ABOUT THIS EXERCISE.
For the entries that follow, restate word for word the line containing "let v : Int := i * fxOne + fr", the line containing "let odd := e % 2 = 1", and every line that lies between them.

RECORDS FOR THE EXERCISE.
-- ==== Sys2Proof/Machine/Special.lean ====
section
/-!
DEFINITION. The special functions of 05 R144 and R145. Each is computed to 1024 fraction bits and handed to RoundToFormat with a last bit
that says the value is inexact; the arguments where f(a) is representable are taken apart first (log 10).
-/

namespace Sys2Proof.Machine

/-- Fraction bits of the fixed-point numbers here. -/
def fxBits : Nat := 1024

/-- 1 in fixed point. -/
def fxOne : Nat := 2 ^ fxBits

/-- Product of two fixed-point numbers. -/
def fxMul (a b : Nat) : Nat := a * b / 2 ^ fxBits

/-- sum of term / (2k+1) with term multiplied by zz at each step: z + z^3/3 + z^5/5 + ... -/
def atanhLoop : Nat → Nat → Nat → Nat → Nat → Nat
  | 0, _, _, _, acc => acc
  | n + 1, k, term, zz, acc => if term = 0 then acc else atanhLoop n (k + 2) (fxMul term zz) zz (acc + term / k)

/-- atanh of z for 0 ≤ z ≤ 1/3. -/
def fxAtanh (z : Nat) : Nat := atanhLoop 700 1 z (fxMul z z) 0

/-- ln 2 = 2 atanh(1/3). -/
def fxLn2 : Nat := 2 * fxAtanh (fxOne / 3)

/-- 1 + x + x^2/2! + ... -/
def expLoop : Nat → Nat → Nat → Nat → Nat → Nat
  | 0, _, _, _, acc => acc
  | n + 1, k, term, x, acc => if term = 0 then acc else expLoop n (k + 1) (fxMul term x / k) x (acc + term)

/-- e^x for 0 ≤ x < 1. -/
def fxExp (x : Nat) : Nat := expLoop 400 1 fxOne x 0

/-- A fixed-point value with the bit that says something lies below it. -/
def fxNum (neg : Bool) (v : Nat) (e : Int) : Num := .fin neg (2 * v + 1) (e - fxBits - 1)

/-- The fixed-point number of m * 2^e, for values below 2^64; what lies below the last bit is cut off. -/
def fxOf (m : Nat) (e : Int) : Nat :=
  let s := e + fxBits
  if 0 ≤ s then m * 2 ^ s.toNat else m / 2 ^ (-s).toNat

/-- 2^a (R144, R145). -/
def xexp2 (a : Num) : Exact :=
  match a with
  | .nan s => ⟨.nan false, nvIf s⟩
  | .inf false => ⟨.inf false, 0⟩
  | .inf true => ⟨.zero false, 0⟩
  | .zero _ => ⟨.fin false 1 0, 0⟩
  | .fin neg m e =>
    if (Nat.log2 m : Int) + e ≥ 12 then ⟨.fin false 3 (if neg then -5000 else 5000), 0⟩
    else if 0 ≤ e ∨ m % 2 ^ (-e).toNat = 0 then
      let i : Int := if 0 ≤ e then m * 2 ^ e.toNat else (m / 2 ^ (-e).toNat : Nat)
      ⟨.fin false 1 (if neg then -i else i), 0⟩
    else
      let fx := fxOf m e
      let i : Int := (fx / fxOne : Nat)
      let f := fx % fxOne
      -- for a negative argument -(i + f) = -(i + 1) + (1 - f)
      let (i', f') := if neg then (-(i + 1), fxOne - f) else (i, f)
      ⟨fxNum false (fxExp (fxMul f' fxLn2)) i', 0⟩

/-- log2 a (R144, R145). -/
def xlog2 (a : Num) : Exact :=
  match a with
  | .nan s => ⟨.nan false, nvIf s⟩
  | .zero _ => ⟨.inf true, fDZ⟩
  | .inf false => ⟨.inf false, 0⟩
  | .inf true => ⟨.nan false, fNV⟩
  | .fin true _ _ => ⟨.nan false, fNV⟩
  | .fin false m e =>
    let l := Nat.log2 m
    let i : Int := l + e
    if m = 2 ^ l then ⟨Num.ofInt false i 0, 0⟩
    else
      let z := (m - 2 ^ l) * fxOne / (m + 2 ^ l)
      let fr := 2 * fxAtanh z * fxOne / fxLn2
      let v : Int := i * fxOne + fr
      -- the last bit puts a negative value between its neighbours as well
      ⟨.fin (v < 0) (if v < 0 then 2 * v.natAbs - 1 else 2 * v.natAbs + 1) (-(fxBits : Int) - 1), 0⟩

/-- 1 / a (R144, R145). -/
def xrcp (a : Num) : Exact := xdiv (.fin false 1 0) a

/-- 1 / √a (R144, R145). -/
def xrsq (a : Num) : Exact :=
  match a with
  | .nan s => ⟨.nan false, nvIf s⟩
  | .zero n => ⟨.inf n, fDZ⟩
  | .inf false => ⟨.zero false, 0⟩
  | .inf true => ⟨.nan false, fNV⟩
  | .fin true _ _ => ⟨.nan false, fNV⟩
  | .fin false m e =>
    let odd := e % 2 = 1
    let n := if odd then 2 * m else m
    let ex : Int := if odd then e - 1 else e
    let t := 2 ^ 400
    let r := isqrt (t / n)
    ⟨.fin false (if r * r * n = t then 2 * r else 2 * r + 1) (-ex / 2 - 201), 0⟩

/-- e^x for x up to 2^9, as (fixed-point mantissa in [1, 2), power of two). -/
def fxExpBig (x : Nat) : Nat × Nat := let k := x / fxLn2; (fxExp (x - k * fxLn2), k)

/-- tanh a (R144, R145). -/
def xtanh (a : Num) : Exact :=
  match a with
  | .nan s => ⟨.nan false, nvIf s⟩
  | .zero n => ⟨.zero n, 0⟩
  | .inf n => ⟨.fin n 1 0, 0⟩
  | .fin neg m e =>
    if (Nat.log2 m : Int) + e ≥ 7 then ⟨.fin neg (2 ^ 200 - 1) (-200), 0⟩
    else
      let (y, k) := fxExpBig (2 * fxOf m e)
      let big := y * 2 ^ k
      ⟨fxNum neg ((big - fxOne) * fxOne / (big + fxOne)) 0, 0⟩

/-- x - x^3/3 + x^5/(2! 5) - ...: term carries (-1)^n x^(2n+1) / n!. -/
def erfLoop : Nat → Nat → Nat → Nat → Int → Int
  | 0, _, _, _, acc => acc
  | n + 1, k, term, xx, acc =>
    if term = 0 then acc
    else
      let c : Int := (term / (2 * k + 1) : Nat)
      erfLoop n (k + 1) (fxMul term xx / (k + 1)) xx (if k % 2 = 0 then acc + c else acc - c)

/-- The fixed-point 2/√π, from π by Machin's formula: 16 atan(1/5) - 4 atan(1/239). -/
def atanLoop : Nat → Nat → Nat → Nat → Int → Int
  | 0, _, _, _, acc => acc
  | n + 1, k, term, qq, acc =>
    if term = 0 then acc
    else atanLoop n (k + 1) (term / qq) qq (if k % 2 = 0 then acc + (term / (2 * k + 1) : Nat) else acc - (term / (2 * k + 1) : Nat))

/-- π in fixed point. -/
def fxPi : Nat := (16 * atanLoop 700 0 (fxOne / 5) 25 0 - 4 * atanLoop 700 0 (fxOne / 239) 57121 0).toNat

/-- 2/√π in fixed point. -/
def fxTwoOverRootPi : Nat := 2 * fxOne * fxOne / isqrt (fxPi * fxOne)

/-- erf a (R144, R145). -/
def xerf (a : Num) : Exact :=
  match a with
  | .nan s => ⟨.nan false, nvIf s⟩
  | .zero n => ⟨.zero n, 0⟩
  | .inf n => ⟨.fin n 1 0, 0⟩
  | .fin neg m e =>
    if (Nat.log2 m : Int) + e ≥ 3 then ⟨.fin neg (2 ^ 200 - 1) (-200), 0⟩
    else
      let x := fxOf m e
      let s := erfLoop 1500 0 x (fxMul x x) 0
      ⟨fxNum neg (fxMul s.toNat fxTwoOverRootPi) 0, 0⟩

end Sys2Proof.Machine
end

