/-- The block at the walker's VA is fetched, checked and sent; a SYNC waits until r = NEXTSEQ (R294, R296, R300). No block goes out for a header that breaks a
rule of R300, its successor included. -/
def walkBlock (s : State) (g : Nat) (w : Walker) : State :=
  let e := groupAt s g
  match fetchHeader s g w.va with
  | .inr (.walk s') => s'
  | .inr (.bad reason _ key) => beaconFault s g reason w.va key
  | .inr (.block _) => s
  | .inl h =>
    if hOpc h = 8 ∧ e.rel ≠ e.next then s
    else
      let mark := if hOpc h = 9 then markPlace s g (hAlt h) else .page ⟨e.owner, 0, 0, 0⟩
      match mark, walkNext h w.links, fetchBody s g w.va h w.inj with
      | .walk s', _, _ => s'
      | .none, _, _ => beaconFault s g 1 w.va 0
      | _, .inl reason, _ => beaconFault s g reason w.va 0
      | _, _, .walk s' => s'
      | _, _, .bad reason _ key => beaconFault s g reason w.va key
      | _, .inr nxt, .block b => sendChained s g w b nxt

/-- What CHAIN_WALK does where it is the group's turn: the beacon begins a chain, or sends its next block (R294). -/
def chainWalks (s : State) (g : Nat) : State :=
  let e := groupAt s g
  if s.rel.wave.isSome then s
  else
    match e.walker with
    | none => (match e.q with | r :: _ => if e.st = gACTIVE ∧ r.chain ∧ e.resend.isNone then beginChain s g r else s | [] => s)
    | some w =>
      if w.ending then s
      else if e.st = gFAILED then beaconFault s g 9 w.va 0
      else if e.st ≠ gACTIVE ∨ e.resend.isSome ∨ w.branch.isSome then s
      else if !windowRoom e then modGroup s g (fun e => { e with bst := .windowFull })
      else walkBlock s g w

/-! ### The turns of a beacon (08 R242) -/

/-- A block of the group goes out between two states: a new one, or one of a replay. -/
def blockOut (s t : State) (g : Nat) : Bool := (groupAt s g).next != (groupAt t g).next || ((groupAt s g).resend.isSome && (groupAt s g).resend != (groupAt t g).resend)

/-- The group has a block to send now: one that has no request, waits for its window, a walk, a condition or a SYNC's members, is skipped. -/
def hasBlock (s : State) (g : Nat) : Bool := blockOut s (beaconSends s g) g || blockOut s (chainWalks s g) g

/-- The groups of a beacon from the one after the group it served last. -/
def beaconGroups (s : State) (b : Nat) : List Nat :=
  let gs := (s.light.groups.filter (fun p => p.2.beacon.toNat == b)).map (·.1)
  let last := mget 255 s.light.served b
  gs.filter (fun g => last < g) ++ gs.filter (fun g => g ≤ last)

/-- A step of a beacon for one of its groups: a block goes out only in the group's turn, round-robin over those that have one to send (R242). -/
def beaconTurn (s t : State) (g : Nat) : State :=
  let b := (groupAt s g).beacon.toNat
  if !blockOut s t g then t
  else if (beaconGroups s b).find? (hasBlock s) ≠ some g then s
  else { t with light := { t.light with served := mput t.light.served b g } }

/-- BEACON_SEND (R242, R246, R249). -/
def execBeaconSend (group : Nat) (s : State) : Host.Outcome State Fault Refusal := .next (beaconTurn s (beaconSends s group) group)

/-- CHAIN_WALK (R294). -/
def execChainWalk (group : Nat) (s : State) : Host.Outcome State Fault Refusal := .next (beaconTurn s (chainWalks s group) group)

/-- The pair (OR, AND) of the members' condition bits of block seq (R295). -/
def condPair (s : State) (g seq : Nat) : Bool × Bool :=
  let bits := (groupMembers s g).map (fun a => (memberOf (agentAt s a) g).bits.any (fun p => p.1 == seq && p.2))
  (bits.any id, bits.all id)

/-- CSEL applied to a pair (R289, R295). -/
def condSelect (csel : Nat) (p : Bool × Bool) : Bool := match csel with | 0 => p.1 | 1 => p.2 | 2 => !p.1 | _ => !p.2

/-- BRANCH_CONDITION: every member has released block s - 1, and the BRANCH at s chooses its successor (R295). -/
def execBranchCondition (group : Nat) (s : State) : Host.Outcome State Fault Refusal :=
  let e := groupAt s group
  match e.walker with
  | none => .next s
  | some w =>
    match w.branch with
    | none => .next s
    | some (sq, h) =>
      if e.st ≠ gACTIVE ∨ w.ending ∨ seqLt e.rel sq then .next s
      else
        let pair := if w.count = 1 then (false, false) else condPair s group (seqSub sq 1)
        let va := if condSelect (hCsel h) pair then hAlt h else hSucc h
        if goodSucc va then .next (modGroup s group (fun e => { e with walker := some { w with va := va, branch := none } }))
        else .next (beaconFault s group 5 w.va 0)

/-- MARK_WRITE: r has passed the number of a MARK; its word is written, or the chain takes a fault where its address has lost its page (R296). -/
def execMarkWrite (group : Nat) (s : State) : Host.Outcome State Fault Refusal :=
  let e := groupAt s group
  match e.marks with
  | [] => .next s
  | m :: rest =>
    if !seqLt m.seq e.rel then .next s
    else
      let gone := fun (s : State) => modGroup s group (fun e => { e with marks := rest })
      match markPlace s group m.addr with
      | .walk s' => .next s'
      | .none => .next (if e.walker.any (·.ending) then dropBeaconWalks (gone s) group else beaconFault (gone s) group 1 m.va 0)
      | .page t =>
        let k := leafKey t m.addr.toNat
        .next (gone (if plainTo s (some e.owner) k then setMem s (writeWord s.mem k m.word) else s))

/-! ### An invocation (R297) -/

/-- The descriptor's own rules (06 R179), its extent apart. -/
def descForm (d : Word) : Bool := d.extractLsb' 49 15 == 0 && d.extractLsb' 45 2 != 3 && !(d.getLsbD 48 && d.extractLsb' 45 2 != 2) && !(d.getLsbD 47 && d.extractLsb' 45 2 == 2)

/-- MBAND, NTOK, KGRP and IVV of R301. -/
def placeInfo (band tok kgrp : Nat) : Nat := band % 4 * 2 ^ 12 + tok % 128 * 2 ^ 5 + kgrp % 8 * 4 + 2

/-- Where in the pass a poisoned word is: token and group of 16 k of an activation or scale, token and band of an element. -/
def poisonPlace (a b : Nat) (w : WBuf) (o : PassArgs) (key : Nat) : Nat :=
  if 2 ^ 63 ≤ key then
    let i := (key - keyBank a b 0) / 8
    placeInfo (i / 128 / 32) (i % 128) 0
  else
    let tok := (List.range o.n).find? (fun n => let k := keyLs a (o.addr + n * o.stride); k / 8 ≤ key / 8 && key / 8 ≤ (k + tokenBytes w o - 1) / 8)
    let n := tok.getD 0
    let off := max key (keyLs a (o.addr + n * o.stride)) - keyLs a (o.addr + n * o.stride)
    placeInfo 0 n (if off < wbufK w * actSize o.at' then off / actSize o.at' / 16 else 2 * (off - wbufK w * actSize o.at'))

/-- The pass of an invocation meets a perturbation that its checks find: token and row (06 R185, 19 R420, R421). -/
def passMismatch (x : Agent) (b : Nat) (w : WBuf) (o : PassArgs) : Option Pert :=
  match mget? x.mx.pert b with
  | none => none
  | some t =>
    let bk := bankOf x b
    if pertMeets w o t && (!bk.float || (t.n.toNat + 64 - bk.passes) % 64 == 0) then some t else none

/-- A mismatch discards the invocation (R302): a record, the slot freed, and a replay token for the block; the fourth failure ends the chain. Later blocks of the chain
on this tile come again behind the replay. The condition bit of the discarded invocation goes with it. -/
def redoBlock (s : State) (a : Nat) (c : Chain) (i : Nat) (sl : Slot) (b : Nat) (t : Pert) : State :=
  let s := modMx s a (fun m => { m with pert := mdel m.pert b })
  let s := postUnit s a 5 0 (tagOf s a c.strand) 1 5 sl.va (BitVec.ofNat 64 (b * 256 + t.n.toNat)) sl.seq sl.group
  if 3 ≤ c.fails then memberFault s a 20 cRESIDUE none 0 (placeInfo (t.m.toNat / 32) t.n.toNat 0)
  else
    let s := modAgent s a (fun x =>
      let x := freeSlot x i
      let x := { x with rx := { x.rx with slots := x.rx.slots.filter (fun p => !(p.2.use == .chain && p.2.group == sl.group)), held := [], cond := false } }
      let x := modChain x (fun c => { c with inv := none, fails := c.fails + 1 })
      setMember x sl.group { memberOf x sl.group with e := sl.seq })
    addToken s sl.group ⟨sl.seq, 0, false, (groupAt s sl.group).owner⟩

/-- Held stores performed in program order: words that they cover whole lose their marks, and the marks that moved with them arrive (R297 step 7, 19 R417). -/
def performHeld (m : Memory) (held : List (Nat × Byte)) (marks : List Nat) : Memory :=
  let m := held.foldl (fun m h => writeByte m h.1 h.2) m
  let whole := fun (w : Nat) => (List.range 8).all (fun i => held.any (fun h => h.1 == 8 * w + i))
  let m := { m with poison := m.poison.filter (fun w => !whole w) }
  marks.foldl (fun m w => markPoison m (8 * w)) m

/-- Commit: the held stores are performed, the slot freed and its release credited with the condition bit; after END the tile leaves (R297 step 7). -/
def commitBlock (s : State) (a : Nat) : State :=
  let x := agentAt s a
  match x.rx.chain with
  | none => s
  | some c =>
    match c.inv with
    | none => s
    | some i =>
      match mget? x.rx.slots i.slot with
      | none => s
      | some sl =>
        let s := setMem s (performHeld s.mem x.rx.held i.marks)
        let s := modStrand s a c.strand (fun t => { t with st := .parked, cause := none, reply := none, word := none, lastBranch := none, epiLeft := 0, epiIdx := 0 })
        modAgent s a (fun x =>
          let x := creditRelease (freeSlot x i.slot) sl.group sl.seq x.rx.cond
          let x := { x with rx := { x.rx with held := [], cond := false } }
          modChain x (fun c => { c with
            inv := none, blocks := min countMax (c.blocks + 1), fails := 0, inj := sl.inj
            leave := if hOpc sl.hdr = 10 then some ⟨0, none⟩ else c.leave }))

/-- Bytes held for LS offset off on. -/
def holdLs (s : State) (a off : Nat) (bs : List Byte) : State :=
  modAgent s a (fun x => { x with rx := { x.rx with held := x.rx.held ++ bs.zipIdx.map (fun p => (keyLs a (off + p.2), p.1)) } })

SOLUTION FOR THIS TASK.
      let v : Int := i * fxOne + fr
      -- the last bit puts a negative value between its neighbours as well
      ⟨.fin (v < 0) (if v < 0 then 2 * v.natAbs - 1 else 2 * v.natAbs + 1) (-(fxBits : Int) - 1), 0⟩

/-- 1 / a (R144, R145). -/
def xrcp (a : Num) : Exact := xdiv (.fin false 1 0) a

/-- 1 / √a (R144, R145). -/
def xrsq (a : Num) : Exact :=
  match a with
  | .nan s => ⟨.nan false, nvIf s⟩
  | .zero n => ⟨.inf n, fDZ⟩
  | .inf false => ⟨.zero false, 0⟩
  | .inf true => ⟨.nan false, fNV⟩
  | .fin true _ _ => ⟨.nan false, fNV⟩
  | .fin false m e =>
    let odd := e % 2 = 1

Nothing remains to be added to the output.